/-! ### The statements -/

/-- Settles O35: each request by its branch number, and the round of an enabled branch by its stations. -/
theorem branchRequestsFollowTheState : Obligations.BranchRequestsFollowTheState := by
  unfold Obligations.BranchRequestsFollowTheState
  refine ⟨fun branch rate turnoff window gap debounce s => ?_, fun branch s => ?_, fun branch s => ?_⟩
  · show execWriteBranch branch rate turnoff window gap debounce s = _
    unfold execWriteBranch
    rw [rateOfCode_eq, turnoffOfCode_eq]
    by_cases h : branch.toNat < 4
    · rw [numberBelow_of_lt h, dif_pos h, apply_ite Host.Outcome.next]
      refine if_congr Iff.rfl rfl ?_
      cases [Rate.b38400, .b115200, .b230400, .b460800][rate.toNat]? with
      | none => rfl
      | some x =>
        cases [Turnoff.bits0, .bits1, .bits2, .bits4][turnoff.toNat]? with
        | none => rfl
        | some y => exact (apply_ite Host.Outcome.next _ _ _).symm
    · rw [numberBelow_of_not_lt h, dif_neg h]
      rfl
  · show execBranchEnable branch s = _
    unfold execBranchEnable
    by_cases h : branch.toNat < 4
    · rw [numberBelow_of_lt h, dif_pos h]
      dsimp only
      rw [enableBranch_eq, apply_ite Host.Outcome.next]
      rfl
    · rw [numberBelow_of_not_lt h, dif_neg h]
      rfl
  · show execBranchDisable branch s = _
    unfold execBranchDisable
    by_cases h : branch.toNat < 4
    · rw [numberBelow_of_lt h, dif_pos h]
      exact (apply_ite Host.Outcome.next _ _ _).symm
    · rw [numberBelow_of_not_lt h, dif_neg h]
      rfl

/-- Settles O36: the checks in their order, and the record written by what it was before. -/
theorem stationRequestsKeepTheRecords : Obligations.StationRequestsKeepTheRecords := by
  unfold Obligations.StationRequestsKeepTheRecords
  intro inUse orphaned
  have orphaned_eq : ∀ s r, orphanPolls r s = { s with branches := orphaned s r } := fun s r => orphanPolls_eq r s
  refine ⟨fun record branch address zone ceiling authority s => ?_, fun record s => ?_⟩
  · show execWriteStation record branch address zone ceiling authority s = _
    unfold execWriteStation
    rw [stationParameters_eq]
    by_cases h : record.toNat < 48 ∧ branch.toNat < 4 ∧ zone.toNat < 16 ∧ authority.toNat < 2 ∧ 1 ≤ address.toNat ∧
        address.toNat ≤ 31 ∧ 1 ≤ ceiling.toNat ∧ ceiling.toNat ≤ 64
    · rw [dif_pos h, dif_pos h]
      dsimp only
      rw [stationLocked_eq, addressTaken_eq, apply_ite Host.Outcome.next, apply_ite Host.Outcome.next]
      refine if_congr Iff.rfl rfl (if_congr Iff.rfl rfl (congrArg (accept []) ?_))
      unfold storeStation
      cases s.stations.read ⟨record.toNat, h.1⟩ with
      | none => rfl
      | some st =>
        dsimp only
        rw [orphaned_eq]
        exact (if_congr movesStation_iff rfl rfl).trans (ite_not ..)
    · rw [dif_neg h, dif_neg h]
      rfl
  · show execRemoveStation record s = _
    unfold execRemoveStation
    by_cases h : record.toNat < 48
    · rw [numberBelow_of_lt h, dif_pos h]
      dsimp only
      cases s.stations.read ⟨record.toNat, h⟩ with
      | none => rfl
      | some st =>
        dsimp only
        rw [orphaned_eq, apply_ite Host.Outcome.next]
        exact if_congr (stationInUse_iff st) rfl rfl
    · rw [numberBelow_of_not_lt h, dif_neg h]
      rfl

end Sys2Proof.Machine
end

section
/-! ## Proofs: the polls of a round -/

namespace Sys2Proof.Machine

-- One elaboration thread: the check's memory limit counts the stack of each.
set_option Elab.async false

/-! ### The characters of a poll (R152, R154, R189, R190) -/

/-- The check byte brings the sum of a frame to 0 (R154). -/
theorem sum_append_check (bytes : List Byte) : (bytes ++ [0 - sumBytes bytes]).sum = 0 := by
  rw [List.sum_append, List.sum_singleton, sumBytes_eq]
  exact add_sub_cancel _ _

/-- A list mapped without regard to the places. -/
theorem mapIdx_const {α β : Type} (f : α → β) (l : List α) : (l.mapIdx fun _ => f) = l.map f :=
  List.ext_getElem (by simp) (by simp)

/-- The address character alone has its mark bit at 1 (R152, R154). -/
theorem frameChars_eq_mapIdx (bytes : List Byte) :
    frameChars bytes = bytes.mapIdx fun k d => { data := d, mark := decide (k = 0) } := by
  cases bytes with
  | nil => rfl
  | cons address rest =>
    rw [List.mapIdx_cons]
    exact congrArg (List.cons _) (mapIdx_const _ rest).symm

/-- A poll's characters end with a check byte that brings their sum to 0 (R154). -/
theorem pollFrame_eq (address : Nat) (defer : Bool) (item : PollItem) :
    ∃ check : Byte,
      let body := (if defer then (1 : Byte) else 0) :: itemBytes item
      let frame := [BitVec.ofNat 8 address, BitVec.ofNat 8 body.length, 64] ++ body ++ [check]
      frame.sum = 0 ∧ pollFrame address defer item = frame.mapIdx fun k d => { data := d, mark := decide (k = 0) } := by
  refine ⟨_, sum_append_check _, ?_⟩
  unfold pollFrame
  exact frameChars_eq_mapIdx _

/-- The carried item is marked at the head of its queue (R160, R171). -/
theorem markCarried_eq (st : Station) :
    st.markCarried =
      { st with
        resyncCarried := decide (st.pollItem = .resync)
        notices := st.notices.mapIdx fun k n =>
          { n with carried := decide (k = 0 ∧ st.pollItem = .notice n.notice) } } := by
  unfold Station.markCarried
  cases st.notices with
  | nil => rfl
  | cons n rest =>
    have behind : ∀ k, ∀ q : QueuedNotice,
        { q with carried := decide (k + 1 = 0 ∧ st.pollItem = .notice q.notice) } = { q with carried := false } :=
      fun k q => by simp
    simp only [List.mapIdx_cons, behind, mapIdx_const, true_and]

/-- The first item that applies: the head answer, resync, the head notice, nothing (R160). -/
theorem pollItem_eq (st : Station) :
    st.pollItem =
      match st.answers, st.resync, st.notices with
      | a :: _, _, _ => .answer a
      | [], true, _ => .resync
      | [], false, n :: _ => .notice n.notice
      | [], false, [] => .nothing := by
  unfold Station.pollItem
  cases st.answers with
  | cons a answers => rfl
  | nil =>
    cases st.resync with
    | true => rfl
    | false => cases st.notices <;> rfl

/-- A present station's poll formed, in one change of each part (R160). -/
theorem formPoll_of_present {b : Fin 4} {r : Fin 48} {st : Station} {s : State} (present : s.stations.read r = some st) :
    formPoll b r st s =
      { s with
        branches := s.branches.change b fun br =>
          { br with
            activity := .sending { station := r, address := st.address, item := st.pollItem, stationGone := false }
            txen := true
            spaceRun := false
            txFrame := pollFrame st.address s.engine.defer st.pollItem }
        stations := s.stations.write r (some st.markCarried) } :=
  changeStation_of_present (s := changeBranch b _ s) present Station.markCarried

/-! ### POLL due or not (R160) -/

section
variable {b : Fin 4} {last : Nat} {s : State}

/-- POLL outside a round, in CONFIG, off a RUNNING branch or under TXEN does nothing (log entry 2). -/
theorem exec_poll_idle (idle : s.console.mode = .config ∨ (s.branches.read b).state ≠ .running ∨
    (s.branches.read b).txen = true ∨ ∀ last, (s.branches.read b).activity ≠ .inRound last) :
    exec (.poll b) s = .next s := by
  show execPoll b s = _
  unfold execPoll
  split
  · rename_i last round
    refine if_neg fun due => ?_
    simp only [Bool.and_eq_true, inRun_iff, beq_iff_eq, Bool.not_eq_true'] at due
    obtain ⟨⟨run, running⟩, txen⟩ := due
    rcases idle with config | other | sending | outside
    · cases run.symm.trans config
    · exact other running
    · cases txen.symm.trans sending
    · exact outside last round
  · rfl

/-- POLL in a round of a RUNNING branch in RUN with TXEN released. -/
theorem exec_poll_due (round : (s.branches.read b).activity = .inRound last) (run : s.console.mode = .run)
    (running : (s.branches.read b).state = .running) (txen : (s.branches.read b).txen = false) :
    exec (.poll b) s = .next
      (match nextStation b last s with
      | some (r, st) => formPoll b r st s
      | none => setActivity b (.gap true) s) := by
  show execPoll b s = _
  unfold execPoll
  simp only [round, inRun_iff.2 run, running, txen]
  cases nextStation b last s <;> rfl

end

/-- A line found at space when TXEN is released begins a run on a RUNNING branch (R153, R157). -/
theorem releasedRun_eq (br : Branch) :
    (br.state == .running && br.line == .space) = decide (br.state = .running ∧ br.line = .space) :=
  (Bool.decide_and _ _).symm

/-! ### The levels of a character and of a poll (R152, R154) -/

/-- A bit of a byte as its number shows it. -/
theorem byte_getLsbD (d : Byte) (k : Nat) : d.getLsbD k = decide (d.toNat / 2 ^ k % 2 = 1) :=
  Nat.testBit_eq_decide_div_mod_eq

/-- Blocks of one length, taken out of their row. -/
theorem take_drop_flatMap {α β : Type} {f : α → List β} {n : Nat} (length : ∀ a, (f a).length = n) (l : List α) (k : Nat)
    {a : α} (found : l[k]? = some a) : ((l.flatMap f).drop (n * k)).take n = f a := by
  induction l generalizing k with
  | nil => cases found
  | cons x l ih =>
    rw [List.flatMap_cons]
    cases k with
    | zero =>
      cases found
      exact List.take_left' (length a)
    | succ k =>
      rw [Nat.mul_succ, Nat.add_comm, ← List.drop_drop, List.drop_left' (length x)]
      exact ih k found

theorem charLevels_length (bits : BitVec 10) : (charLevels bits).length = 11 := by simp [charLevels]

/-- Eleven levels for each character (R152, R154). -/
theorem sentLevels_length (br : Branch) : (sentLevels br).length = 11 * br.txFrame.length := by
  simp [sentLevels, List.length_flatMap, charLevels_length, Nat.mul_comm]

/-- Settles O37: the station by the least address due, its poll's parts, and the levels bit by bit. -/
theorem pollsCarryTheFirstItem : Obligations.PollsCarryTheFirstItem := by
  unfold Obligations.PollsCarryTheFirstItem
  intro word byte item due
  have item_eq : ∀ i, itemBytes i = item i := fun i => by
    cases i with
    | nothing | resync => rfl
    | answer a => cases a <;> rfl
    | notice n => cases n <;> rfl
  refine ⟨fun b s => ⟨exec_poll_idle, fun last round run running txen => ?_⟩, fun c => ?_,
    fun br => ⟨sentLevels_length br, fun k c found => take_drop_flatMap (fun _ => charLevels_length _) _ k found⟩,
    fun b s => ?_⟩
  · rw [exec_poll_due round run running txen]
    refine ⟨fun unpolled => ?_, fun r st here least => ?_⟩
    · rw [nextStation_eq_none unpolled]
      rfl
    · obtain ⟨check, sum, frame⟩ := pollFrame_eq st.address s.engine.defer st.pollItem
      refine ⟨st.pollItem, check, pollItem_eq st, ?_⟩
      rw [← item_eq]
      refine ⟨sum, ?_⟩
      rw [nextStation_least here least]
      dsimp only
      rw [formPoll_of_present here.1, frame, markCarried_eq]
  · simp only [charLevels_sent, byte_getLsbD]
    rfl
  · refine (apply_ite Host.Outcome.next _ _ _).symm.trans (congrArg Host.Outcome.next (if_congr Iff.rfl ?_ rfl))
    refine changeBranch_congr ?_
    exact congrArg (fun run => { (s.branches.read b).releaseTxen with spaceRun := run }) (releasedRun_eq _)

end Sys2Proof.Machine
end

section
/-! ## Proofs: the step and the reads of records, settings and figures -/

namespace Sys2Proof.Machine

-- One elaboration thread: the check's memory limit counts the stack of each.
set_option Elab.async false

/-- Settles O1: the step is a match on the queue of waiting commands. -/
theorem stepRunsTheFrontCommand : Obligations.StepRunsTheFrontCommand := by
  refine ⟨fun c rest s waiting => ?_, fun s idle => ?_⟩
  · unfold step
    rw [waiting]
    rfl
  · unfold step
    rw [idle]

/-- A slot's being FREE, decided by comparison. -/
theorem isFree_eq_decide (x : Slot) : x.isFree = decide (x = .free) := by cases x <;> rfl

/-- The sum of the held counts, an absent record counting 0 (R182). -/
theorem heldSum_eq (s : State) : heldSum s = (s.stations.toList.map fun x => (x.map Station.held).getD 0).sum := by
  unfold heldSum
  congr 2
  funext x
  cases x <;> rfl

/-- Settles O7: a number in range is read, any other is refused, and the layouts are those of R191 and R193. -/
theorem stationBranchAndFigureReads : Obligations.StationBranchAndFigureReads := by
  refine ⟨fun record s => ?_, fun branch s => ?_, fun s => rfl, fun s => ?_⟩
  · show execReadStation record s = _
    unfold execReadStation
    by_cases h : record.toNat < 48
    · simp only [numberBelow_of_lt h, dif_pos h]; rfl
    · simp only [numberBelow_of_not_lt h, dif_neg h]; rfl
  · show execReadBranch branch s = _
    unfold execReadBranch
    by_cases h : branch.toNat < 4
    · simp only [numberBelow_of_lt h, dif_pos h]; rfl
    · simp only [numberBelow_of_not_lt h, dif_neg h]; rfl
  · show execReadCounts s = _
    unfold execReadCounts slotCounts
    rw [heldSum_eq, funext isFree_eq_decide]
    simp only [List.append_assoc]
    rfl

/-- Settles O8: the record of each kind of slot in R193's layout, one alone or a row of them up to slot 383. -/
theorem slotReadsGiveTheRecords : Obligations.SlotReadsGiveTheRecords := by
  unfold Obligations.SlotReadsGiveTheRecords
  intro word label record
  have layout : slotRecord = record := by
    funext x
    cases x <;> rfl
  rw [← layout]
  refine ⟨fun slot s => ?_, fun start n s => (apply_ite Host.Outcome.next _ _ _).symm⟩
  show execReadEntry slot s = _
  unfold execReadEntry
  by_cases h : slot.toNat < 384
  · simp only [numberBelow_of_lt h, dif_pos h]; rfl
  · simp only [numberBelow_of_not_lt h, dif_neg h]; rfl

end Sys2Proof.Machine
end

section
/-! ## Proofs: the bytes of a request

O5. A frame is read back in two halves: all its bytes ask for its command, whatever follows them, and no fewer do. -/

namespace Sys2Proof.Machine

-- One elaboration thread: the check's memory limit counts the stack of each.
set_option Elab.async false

* * * * *

Only those lines of the entries above that run from the line containing "1 (R152, R154). -/" to the line containing "sum to 0 (R154). -/", both included, should be transcribed exactly.

▶ Answer to this problem
/-- The address character alone has its mark bit at 1 (R152, R154). -/
theorem frameChars_eq_mapIdx (bytes : List Byte) :
    frameChars bytes = bytes.mapIdx fun k d => { data := d, mark := decide (k = 0) } := by
  cases bytes with
  | nil => rfl
  | cons address rest =>
    rw [List.mapIdx_cons]
    exact congrArg (List.cons _) (mapIdx_const _ rest).symm

/-- A poll's characters end with a check byte that brings their sum to 0 (R154). -/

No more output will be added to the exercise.